THE RECORDS >>

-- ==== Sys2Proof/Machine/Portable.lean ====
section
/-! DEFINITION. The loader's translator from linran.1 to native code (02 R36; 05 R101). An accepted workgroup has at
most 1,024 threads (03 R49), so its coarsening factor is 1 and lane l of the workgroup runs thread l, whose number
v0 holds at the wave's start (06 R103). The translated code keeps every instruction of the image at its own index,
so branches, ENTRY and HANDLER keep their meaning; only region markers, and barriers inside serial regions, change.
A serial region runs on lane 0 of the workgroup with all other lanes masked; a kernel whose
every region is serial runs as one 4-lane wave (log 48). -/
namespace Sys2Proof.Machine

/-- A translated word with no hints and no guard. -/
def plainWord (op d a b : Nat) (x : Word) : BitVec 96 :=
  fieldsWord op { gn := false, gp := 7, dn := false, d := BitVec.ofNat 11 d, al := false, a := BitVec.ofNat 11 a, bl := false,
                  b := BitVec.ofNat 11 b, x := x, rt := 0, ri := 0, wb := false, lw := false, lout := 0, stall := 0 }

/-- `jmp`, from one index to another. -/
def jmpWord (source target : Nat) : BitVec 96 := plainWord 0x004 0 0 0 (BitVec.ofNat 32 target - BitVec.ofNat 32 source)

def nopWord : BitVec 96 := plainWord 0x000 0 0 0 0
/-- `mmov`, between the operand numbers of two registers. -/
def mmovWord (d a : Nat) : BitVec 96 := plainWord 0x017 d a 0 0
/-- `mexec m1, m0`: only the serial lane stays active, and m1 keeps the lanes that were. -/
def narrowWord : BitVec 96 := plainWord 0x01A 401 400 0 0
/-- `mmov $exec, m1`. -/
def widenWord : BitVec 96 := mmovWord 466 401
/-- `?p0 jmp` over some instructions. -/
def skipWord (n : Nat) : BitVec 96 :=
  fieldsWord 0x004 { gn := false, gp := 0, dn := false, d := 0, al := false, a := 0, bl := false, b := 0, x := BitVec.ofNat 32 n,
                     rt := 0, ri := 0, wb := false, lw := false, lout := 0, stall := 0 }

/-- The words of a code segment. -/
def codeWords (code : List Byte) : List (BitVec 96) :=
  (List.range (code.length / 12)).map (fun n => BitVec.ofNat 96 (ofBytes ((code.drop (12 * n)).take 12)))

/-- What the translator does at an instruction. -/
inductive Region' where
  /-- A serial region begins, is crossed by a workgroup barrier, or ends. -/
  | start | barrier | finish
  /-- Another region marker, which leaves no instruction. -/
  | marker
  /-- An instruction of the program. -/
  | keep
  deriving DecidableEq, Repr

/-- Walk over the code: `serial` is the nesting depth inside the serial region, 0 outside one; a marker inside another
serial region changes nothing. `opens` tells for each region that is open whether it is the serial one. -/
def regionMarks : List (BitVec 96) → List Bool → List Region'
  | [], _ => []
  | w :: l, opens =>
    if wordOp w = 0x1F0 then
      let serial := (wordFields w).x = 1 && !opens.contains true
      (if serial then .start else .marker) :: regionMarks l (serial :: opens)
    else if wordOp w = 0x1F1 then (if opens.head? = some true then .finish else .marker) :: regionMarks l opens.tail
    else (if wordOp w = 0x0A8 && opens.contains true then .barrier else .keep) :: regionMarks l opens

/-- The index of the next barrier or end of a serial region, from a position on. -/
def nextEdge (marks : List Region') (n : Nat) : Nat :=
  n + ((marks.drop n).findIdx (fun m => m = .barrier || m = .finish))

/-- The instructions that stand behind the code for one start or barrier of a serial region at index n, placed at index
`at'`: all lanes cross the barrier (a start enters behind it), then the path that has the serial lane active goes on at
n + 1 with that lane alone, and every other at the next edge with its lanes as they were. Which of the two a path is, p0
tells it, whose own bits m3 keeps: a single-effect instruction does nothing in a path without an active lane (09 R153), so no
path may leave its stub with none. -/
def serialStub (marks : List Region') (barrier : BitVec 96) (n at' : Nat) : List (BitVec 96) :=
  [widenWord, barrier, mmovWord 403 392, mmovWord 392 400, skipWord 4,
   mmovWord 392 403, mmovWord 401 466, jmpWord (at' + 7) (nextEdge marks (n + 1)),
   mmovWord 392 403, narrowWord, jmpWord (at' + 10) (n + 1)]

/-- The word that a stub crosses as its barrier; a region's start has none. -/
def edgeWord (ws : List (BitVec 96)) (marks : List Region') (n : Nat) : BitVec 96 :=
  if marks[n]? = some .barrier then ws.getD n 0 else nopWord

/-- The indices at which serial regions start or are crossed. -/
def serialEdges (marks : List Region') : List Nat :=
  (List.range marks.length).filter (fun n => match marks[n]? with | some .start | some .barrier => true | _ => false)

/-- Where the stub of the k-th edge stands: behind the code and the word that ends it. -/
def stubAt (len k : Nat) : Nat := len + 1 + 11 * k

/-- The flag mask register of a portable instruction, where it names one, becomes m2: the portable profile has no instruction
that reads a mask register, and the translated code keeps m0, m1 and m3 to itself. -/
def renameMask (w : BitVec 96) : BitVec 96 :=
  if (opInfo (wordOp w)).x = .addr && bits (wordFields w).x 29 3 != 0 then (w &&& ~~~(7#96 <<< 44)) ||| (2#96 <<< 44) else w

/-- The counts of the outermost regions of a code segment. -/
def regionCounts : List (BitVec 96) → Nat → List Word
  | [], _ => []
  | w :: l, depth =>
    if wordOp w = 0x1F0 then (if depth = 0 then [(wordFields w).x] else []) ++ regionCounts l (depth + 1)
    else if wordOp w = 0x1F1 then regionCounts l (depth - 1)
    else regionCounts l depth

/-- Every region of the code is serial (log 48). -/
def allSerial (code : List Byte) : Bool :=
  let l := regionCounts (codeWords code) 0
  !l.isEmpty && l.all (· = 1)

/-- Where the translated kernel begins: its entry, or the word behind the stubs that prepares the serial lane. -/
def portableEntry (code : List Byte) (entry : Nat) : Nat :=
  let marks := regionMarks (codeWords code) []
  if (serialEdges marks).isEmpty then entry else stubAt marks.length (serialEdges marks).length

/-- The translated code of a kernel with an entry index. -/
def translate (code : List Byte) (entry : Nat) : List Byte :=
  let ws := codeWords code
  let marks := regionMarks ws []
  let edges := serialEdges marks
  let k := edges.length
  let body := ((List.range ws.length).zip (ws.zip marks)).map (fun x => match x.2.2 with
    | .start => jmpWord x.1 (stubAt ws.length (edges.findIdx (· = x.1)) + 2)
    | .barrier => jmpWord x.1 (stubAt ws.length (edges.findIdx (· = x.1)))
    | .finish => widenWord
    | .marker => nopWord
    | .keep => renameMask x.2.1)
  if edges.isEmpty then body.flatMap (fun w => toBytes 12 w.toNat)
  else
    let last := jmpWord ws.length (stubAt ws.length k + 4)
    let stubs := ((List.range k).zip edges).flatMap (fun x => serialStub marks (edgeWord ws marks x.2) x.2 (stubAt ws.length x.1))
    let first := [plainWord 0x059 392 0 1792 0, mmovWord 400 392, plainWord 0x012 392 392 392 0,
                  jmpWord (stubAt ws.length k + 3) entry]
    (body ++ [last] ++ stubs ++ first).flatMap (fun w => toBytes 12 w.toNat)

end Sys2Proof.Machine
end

TASK GOAL >> In the entries above, the lines between the one holding "def mmovWord (d" and the one holding "an instruction. -/", inclusive, are to be printed exactly as written, and those alone.

THE ANSWER >>
def mmovWord (d a : Nat) : BitVec 96 := plainWord 0x017 d a 0 0
/-- `mexec m1, m0`: only the serial lane stays active, and m1 keeps the lanes that were. -/
def narrowWord : BitVec 96 := plainWord 0x01A 401 400 0 0
/-- `mmov $exec, m1`. -/
def widenWord : BitVec 96 := mmovWord 466 401
/-- `?p0 jmp` over some instructions. -/
def skipWord (n : Nat) : BitVec 96 :=
  fieldsWord 0x004 { gn := false, gp := 0, dn := false, d := 0, al := false, a := 0, bl := false, b := 0, x := BitVec.ofNat 32 n,
                     rt := 0, ri := 0, wb := false, lw := false, lout := 0, stall := 0 }

/-- The words of a code segment. -/
def codeWords (code : List Byte) : List (BitVec 96) :=
  (List.range (code.length / 12)).map (fun n => BitVec.ofNat 96 (ofBytes ((code.drop (12 * n)).take 12)))

/-- What the translator does at an instruction. -/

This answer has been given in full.